We prepare our condensed consolidated financial statements in accordance with accounting principles generally accepted in the United States (GAAP), which requires management to make estimates and assumptions that affect reported amounts and related disclosures. Management identifies critical accounting estimates as:

·

Those that require the use of assumptions about matters that are inherently and highly uncertain at the time the estimates are made; and

·

Those for which changes in the estimate or assumptions, or the use of different estimates and assumptions, could have a material impact on our consolidated results of operations or financial condition.

Management has discussed the development, selection and disclosure of our critical accounting estimates with the Board of Directors. For a description of our critical accounting estimates that require us to make the most difficult, subjective or complex judgments, please see our Annual Report on Form 10-K for the year ended December 31, 2008. We have not changed these policies from those previously disclosed.

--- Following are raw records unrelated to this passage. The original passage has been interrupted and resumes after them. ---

-- ==== Sys2Proof/Laws/EvTelCmds.lean ====
section
/-! SUPPORT. What the operations of Machine/TelCmds.lean may touch: one law for each, cited in place of unfolding it. The numbers are
sets of parts (Laws/Frame.lean, `Part.idx`). -/

set_option exponentiation.threshold 1024
set_option linter.unreachableTactic false
set_option linter.unusedTactic false

namespace Sys2Proof.Machine

def Fp.writeSnapCtl : Nat := 0x20200000000100010000000000000000000100004005100000000000010000000000000000000000000000000000000000000000000000000000000000000000000000000000000
theorem writeSnapCtl_ev (groups : Nat) (s : State) :
    Ev Fp.writeSnapCtl s (writeSnapCtl groups s) := by
  unfold writeSnapCtl
  repeat' first
    | with_reducible apply Ev.refl | with_reducible assumption | exact rfl
    | with_reducible apply Ev.seq (wrb_ev _ _ _ _ _ ?_) ?_ ?_ | with_reducible apply Ev.seq (onTel_ev ..) ?_ ?_
    | with_reducible apply Ev.seq (regAccess_ev ..) ?_ ?_ | with_reducible apply Ev.ite ?_ ?_ | dsimp only | split

def Fp.execSnapCtl : Nat := 0x20200000000100010000000000000000000100004005100000000000010000000000000000000000000000000000000000000000000000000000000000000000000000000000000
theorem execSnapCtl_ev (groups : Nat) (s : State) :
    OutEv Fp.execSnapCtl s (execSnapCtl groups s) := by
  unfold execSnapCtl
  repeat' first
    | with_reducible apply Ev.refl | with_reducible assumption | exact rfl
    | with_reducible apply Ev.seq (writeSnapCtl_ev ..) ?_ ?_ | with_reducible apply OutEv.next | dsimp only | split

def Fp.execSnapshotPublish : Nat := 0x20200020000100000000000000000000000100000000000000000000010000000000000000000000000000000000000000000000000000000000000000000000000000000000000
theorem execSnapshotPublish_ev (s : State) : OutEv Fp.execSnapshotPublish s (execSnapshotPublish s) := by
  unfold execSnapshotPublish
  refine OutEv.next ?_
  split
  · exact Ev.refl _
  · rename_i mask time values _
    generalize (524288 : Nat) = half
    repeat' first
      | with_reducible apply Ev.refl | with_reducible assumption | exact rfl
      | with_reducible apply Ev.seq (wr_ev _ _ _ _ _ ?_) ?_ ?_ | with_reducible apply Ev.seq (wrb_ev _ _ _ _ _ ?_) ?_ ?_
      | with_reducible apply Ev.seq (onPool_ev _ _ ?_) (Sub.refl _) ?_ | with_reducible apply Ev.seq (onTel_ev ..) ?_ ?_
      | with_reducible apply Ev.seq (raiseSource_ev ..) ?_ ?_ | with_reducible apply Ev.ite ?_ ?_
      | (constructor <;> first | exact .inl rfl | exact fun h => memWrite_wf _ _ _ h | exact fun h => memWrite_wf _ _ _ (memWrite_wf _ _ _ h) | exact .inr rfl | exact rfl | exact fun h => h | exact fun _ => rfl)
      | with_reducible apply OutEv.next | dsimp only | with_reducible refine Ev.ofPair (by assumption) ?_ | split

def Fp.execTelemetryPeriod : Nat := 0x93763b0020700000000330130c0002000002888000015404400510000000000140000000000000000000000000000000000000000000000000000c00c000000054000000000000000000000
theorem execTelemetryPeriod_ev (k : Nat) (s : State) :
    OutEv Fp.execTelemetryPeriod s (execTelemetryPeriod k s) := by
  unfold execTelemetryPeriod
  repeat' first
    | with_reducible apply Ev.refl | with_reducible assumption | exact rfl
    | with_reducible apply Ev.seq (settleBoth_ev ..) ?_ ?_ | with_reducible apply Ev.seq (streamPeriod_ev ..) ?_ ?_
    | with_reducible apply Ev.ite ?_ ?_ | with_reducible apply OutEv.next | dsimp only | split

def Fp.execPauseLimitExpire : Nat := 0x200000000100010000000000000000000100004005100000000000040000000000000000000000000000000000000000000000000000000000000000000000000000000000000
theorem execPauseLimitExpire_ev (activity : Nat) (s : State) :
    OutEv Fp.execPauseLimitExpire s (execPauseLimitExpire activity s) := by
  unfold execPauseLimitExpire
  repeat' first
    | with_reducible apply Ev.refl | with_reducible assumption | exact rfl
    | with_reducible apply Ev.seq (overridePolicy_ev ..) ?_ ?_ | with_reducible apply Ev.ite ?_ ?_
    | with_reducible apply OutEv.next | dsimp only | split

end Sys2Proof.Machine
end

RECENTLY ISSUED AND ADOPTED ACCOUNTING PRONOUNCEMENTS

On January 1, 2009, the Company adopted  EITF Issue No. 07-5 (“EITF 07-5”), Determining whether an Instrument (or Embedded Feature) is indexed to an Entity’s Own Stock. EITF No. 07-5 is effective for financial statements issued for fiscal years beginning after December 15, 2008, and interim periods within those fiscal years. Early application is not permitted. Paragraph 11(a) of SFAS No. 133 specifies that a contract that would otherwise meet the definition of a derivative but is both (a) indexed to the Company’s own stock and (b) classified in stockholders’ equity in the statement of financial position would not be considered a derivative financial instrument. EITF 07-5 provides a new two-step model to be applied in determining whether a financial instrument or an embedded feature is indexed to an issuer’s own stock and thus able to qualify for the SFAS No. 133 paragraph 11(a) scope exception. The adoption of this EITF did not have an impact on the Company’s consolidated financial statements.

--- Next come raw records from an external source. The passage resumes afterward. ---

def Fp.writeBringupCtl : Nat := 0x284f01080000110110500000000000000000100045005101010000001000000000000144000000000100000000000014100054000000000000001005054410054041015411050051
theorem writeBringupCtl_ev (path : Path) (a : Nat) (v : Word) (s : State) :
    Ev Fp.writeBringupCtl s (writeBringupCtl path a v s) := by
  unfold writeBringupCtl
  repeat' first
    | with_reducible apply Ev.refl | with_reducible assumption | exact rfl
    | with_reducible apply rwl_ev _ _ _ _ _ _ ?_ (fun _ => ?_) ?_ | with_reducible apply Ev.seq (startStep_ev ..) ?_ ?_
    | with_reducible apply Ev.seq (writeUnload_ev ..) ?_ ?_ | with_reducible apply Ev.ite ?_ ?_ | dsimp only | split

def Fp.writeReset : Nat := 0x93763b03fff0fcff000375575d0003555557ddd555555555555555555555555555555555555555555555555555555555555555555555555555555d55d555555555555555555555555555555
theorem writeReset_ev (a : Nat) (v : Word) (s : State) :
    Ev Fp.writeReset s (writeReset a v s) := by
  unfold writeReset
  repeat' first
    | with_reducible apply Ev.refl | with_reducible assumption | exact rfl
    | with_reducible apply Ev.seq (coldReset_ev ..) ?_ ?_ | with_reducible apply Ev.seq (regAccess_ev ..) ?_ ?_
    | with_reducible apply Ev.seq (restartPuppeteer_ev ..) ?_ ?_ | with_reducible apply Ev.seq (warmReset_ev ..) ?_ ?_
    | dsimp only | with_reducible refine Ev.ofPair (by assumption) ?_ | split

def Fp.writeRoleCmd : Nat := 0x100000000000083f0108f000310130d00020000028880000100045005100000000001000000000000044000000000000000000001004545544000000000000000000054510c50041015550400001
theorem writeRoleCmd_ev (a : Nat) (v : Word) (s : State) :
    Ev Fp.writeRoleCmd s (writeRoleCmd a v s) := by
  unfold writeRoleCmd
  repeat' first
    | with_reducible apply Ev.refl | with_reducible assumption | exact rfl
    | with_reducible apply Ev.seq (spendFree_ev ..) ?_ ?_ | with_reducible apply Ev.seq (fromSpare_ev ..) ?_ ?_
    | with_reducible apply Ev.seq (regAccess_ev ..) ?_ ?_ | with_reducible apply Ev.seq (retireCommand_ev ..) ?_ ?_
    | with_reducible apply roleCommand_ev _ _ _ _ ?_ (fun _ => ?_) ?_ | with_reducible apply Ev.seq (toSpare_ev ..) ?_ ?_
    | dsimp only | with_reducible refine Ev.ofPair (by assumption) ?_ | split

def Fp.writeRegion : Nat := 0x200f0000f000310130c0003555557ddd5555555555555555555555555555555555555555555555555555555555555555555555555555555555555555555555d55555555555555555
theorem writeRegion_ev (path : Path) (a : Nat) (i : Nat) (w : Nat) (v : Word) (s : State) :
    Ev Fp.writeRegion s (writeRegion path a i w v s) := by
  unfold writeRegion
  repeat' first
    | with_reducible apply Ev.refl | with_reducible assumption | exact rfl
    | with_reducible apply Ev.seq (clearRegion_ev ..) ?_ ?_ | with_reducible apply Ev.seq (putWord_ev ..) ?_ ?_
    | with_reducible apply Ev.ite ?_ ?_ | dsimp only | split

def Fp.forgetContext : Nat := 0x3200000000100010000000000000000000100004005100000000001000000000000000000000000000000410000054000000000000000000000000000000000000015050400001
theorem forgetContext_ev (n : Nat) (s : State) :
    Ev Fp.forgetContext s (forgetContext n s) := by
  unfold forgetContext
  repeat' first
    | with_reducible apply Ev.refl | with_reducible assumption | exact rfl
    | with_reducible apply Ev.seq (wr_ev _ _ _ _ _ ?_) ?_ ?_ | with_reducible apply Ev.seq (dropChunks_ev ..) ?_ ?_
    | with_reducible apply Ev.seq (onMrn_ev ..) ?_ ?_ | dsimp only | split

In April 2008, the FASB issued FSP SFAS 142-3, Determination of the Useful Life of Intangible Assets (“FSP SFAS 142-3”). FSP SFAS 142-3 amends the factors that should be considered in developing renewal or extension assumptions used to determine the useful life of a recognized intangible asset under SFAS No. 142, Goodwill and Other Intangible Assets. Previously, under the provisions of SFAS No. 142, an entity was precluded from using its own assumptions about renewal or extension of an arrangement where there was likely to be substantial cost or material modifications. FSP SFAS 142-3 removes the requirement of SFAS No. 142 for an entity to consider whether an intangible asset can be renewed without substantial cost or material modification to the existing terms and conditions and requires an entity to consider its own experience in renewing similar arrangements. FSP SFAS 142-3 also increases the disclosure requirements for a recognized intangible asset to enable a user of financial statements to assess the extent to which the expected future cash flows associated with the asset are affected by the entity’s intent or ability to renew or extend the arrangement. The Company adopted FSP SFAS 142-3 on January 1, 2009. The adoption of FSP 142-3 did not have an impact on our condensed consolidated financial statements.



15



In May 2008, the FASB issued FSP APB 14-1, Accounting for Convertible Debt Instruments That May Be Settled in Cash upon Conversion (Including Partial Cash Settlement) (“FSP APB 14-1”). FSP ABP 14-1 requires the issuer of certain convertible debt instruments that may be settled in cash (or other assets) on conversion to separately account for the liability (debt) and conversion option components of the instrument in a manner that reflects the issuer’s non-convertible debt borrowing rate. The Company adopted FSP APB 14-1 on January 1, 2009. The adoption of FSP APB 14-1 had no impact on the Company’s condensed consolidated financial statements.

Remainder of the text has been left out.